= Arnold W. G. Kean =

English lawyer

Arnold Wilfred Geoffrey Kean (29 September 1914 – 18 January 2000) is an English lawyer most noted for his contribution to the development of civil aviation law.

==Biography==
===Early life===
He was born in Salford, in Lancashire, England, on September 29, 1914. Educated at Blackpool Grammar School, Kean read law at Queens' College, Cambridge where he was President of the Union and took a double first. He then won a Commonwealth Fund Fellowship and continued his studies at Harvard Law School. He returned to England in 1938 and was called to the Bar with a certificate of honor in 1939.

===War Years===
Rejected for active service, he spent the war years as a lawyer for the British Purchasing Commission in New York and Washington, obtaining American supplies for the war effort.

===The Treasury===
Shortly after the War ended he returned to London and entered the Treasury Solicitor's Department, working first for the Ministry of Transport and eventually retiring as Legal Adviser and Secretary to the Civil Aviation Authority. He died in Harrow, England, on January 18, 2000.

==Career==
His principal work, to which he devoted 40 years of his professional life, was the orderly development of civil aviation law. He played a significant role in the preparation of international conventions to combat hijacking and the criminal use of plastic explosives and was instrumental in the drafting of countless agreements to prevent offensive acts affecting aviation and to regulate the leasing and chartering of planes. He lectured in international law at University College London, (of which he was an Honorary Fellow) and abroad, educating an entire generation of specialists, and also to civil servants on the functions of the legal branch of the civil service at the Civil Service College, Sunningdale.
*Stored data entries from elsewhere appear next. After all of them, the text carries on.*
/-- A raise event: the offered values that are higher act at once with a new base, and RAISE_SEQ advances (R180). `hold` is in units of 10⁻²² ps. -/
def State.ledgerRise (s : State) (n : Fin 64) (f : Falls) : State :=
  let l := s.bnd[n]
  let c := l.comps.risen f
  let h := match f.hold with | some v => max l.hold v | none => l.hold
  let s := s.modBnd n fun l => { l with falls := l.falls.lifted f }
  if c = l.comps && h = l.hold then s
  else
    let s1 := (s.modBnd n fun l => { l with comps := c, hold := h }).rebase n
    if l.why = 0 && l.atTick s.tick < s1.bnd[n].base then s1.markRaise n else s1

/-- Values justified by a reason: higher ones rise now, lower ones wait for the next refresh (R180, R181). -/
def State.ledgerOffer (s : State) (n : Fin 64) (f : Falls) : State :=
  (s.ledgerRise n f).modBnd n fun l => { l with falls := l.falls.add f }

/-- A switch or a holdover exit: the components become the new slot's, and the bound stays at least what it was until a verified sample (Table 5.7, Table 6.7). -/
def State.ledgerSwitch (s : State) (n : Fin 64) (f : Falls) : State :=
  let l := s.bnd[n]
  let b := divUp (l.atTick s.tick) (10 ^ 7)
  let c : Comps :=
    { ref := f.ref.getD l.comps.ref, meas := up l.comps.meas f.meas, servo := l.comps.servo,
      path := up l.comps.path f.path, quant := up l.comps.quant f.quant, switch := f.switch.getD l.comps.switch,
      extra := l.comps.extra }
  let rest : Falls := { f with ref := none, switch := none, hold := none }
  let l1 : Ledger := { l with comps := c, hold := f.hold.getD l.hold, floor := b, floorEnds := false, falls := l.falls.add rest, slope := 0 }
  let s1 := (s.modBnd n fun _ => l1).rebase n
  if l.why = 0 && l.atTick s.tick < s1.bnd[n].base then s1.markRaise n else s1

/-! ### Terms of the selected slot -/

/-- The upper limit of a clockAccuracy code in ps, rounded up to whole ps; none for 0x31, 0xFE and codes not listed (R134, R502). -/
def accLimit (code : Nat) : Option Nat :=
  if code < 0x17 || 0x31 ≤ code then none
  else
    let i := code - 0x17
    let e := i / 2
    some (if i = 25 then 10 ^ 13 else if i % 2 = 0 then (if i = 0 then 1 else 10 ^ e) else (25 * 10 ^ e + 9) / 10)

/-- Ten times the exact limit of accuracy code 0x17 + `i` in ps (R134). -/
def accLimit10 (i : Nat) : Nat := if i = 25 then 10 ^ 14 else if i % 2 = 0 then 10 ^ (i / 2 + 1) else 25 * 10 ^ (i / 2)

/-- The smallest accuracy code whose limit is at least an uncertainty in ps (R134). -/
def accCode (ps : Nat) : Nat :=
  match (List.range 26).find? (fun i => decide (10 * ps ≤ accLimit10 i)) with
  | some i => 0x17 + i
  | none => 0x31

/-- Source kinds by SOURCE code (Table 5.1). -/
def isClkin (src : Nat) : Bool := decide (0x10 ≤ src) && decide (src ≤ 0x17)
def isGnss (src : Nat) : Bool := src = 0x20 || src = 0x21
def isAtom (src : Nat) : Bool := src = 0x30
def isWings (src : Nat) : Bool := src = 0x40
def isPtp (src : Nat) : Bool := src = 0x50
def isSyncE (src : Nat) : Bool := src = 0x51

/-- The calibration target of a slot: kind and index (Table 7.12). -/
def State.calTarget (s : State) (k : Fin 24) : Nat × Nat :=
  let src := s.plt.plot.refSource k
  if isClkin src then (2, src - 0x10)
  else if isAtom src then (3, 0)
  else if isGnss src then (4, src - 0x20)
  else if isWings src then (1, s.refs[k].path)
  else (0, s.plt.plot.refPort k)

/-- The valid calibration record in force for a target (R187). -/
def State.calFor (s : State) (kind idx : Nat) : Option (Fin 32) :=
  (List.finRange 32).find? (fun k => s.cals[k].inForce.valid && s.cals[k].inForce.kind = kind && s.cals[k].inForce.index = idx)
After retirement, Kean served as a member and President of the United Nations Administrative Tribunal and assisted a number of developing states in drafting their air laws. A witty and entertaining lecturer with interests in classical music, stamps, and gardening, he held many appointments, awards and offices throughout his career. He was awarded the CBE in 1977, the Edward Warner Award, the highest honor in civil aviation, and the King Christian X Liberation Medal for wartime services to Denmark.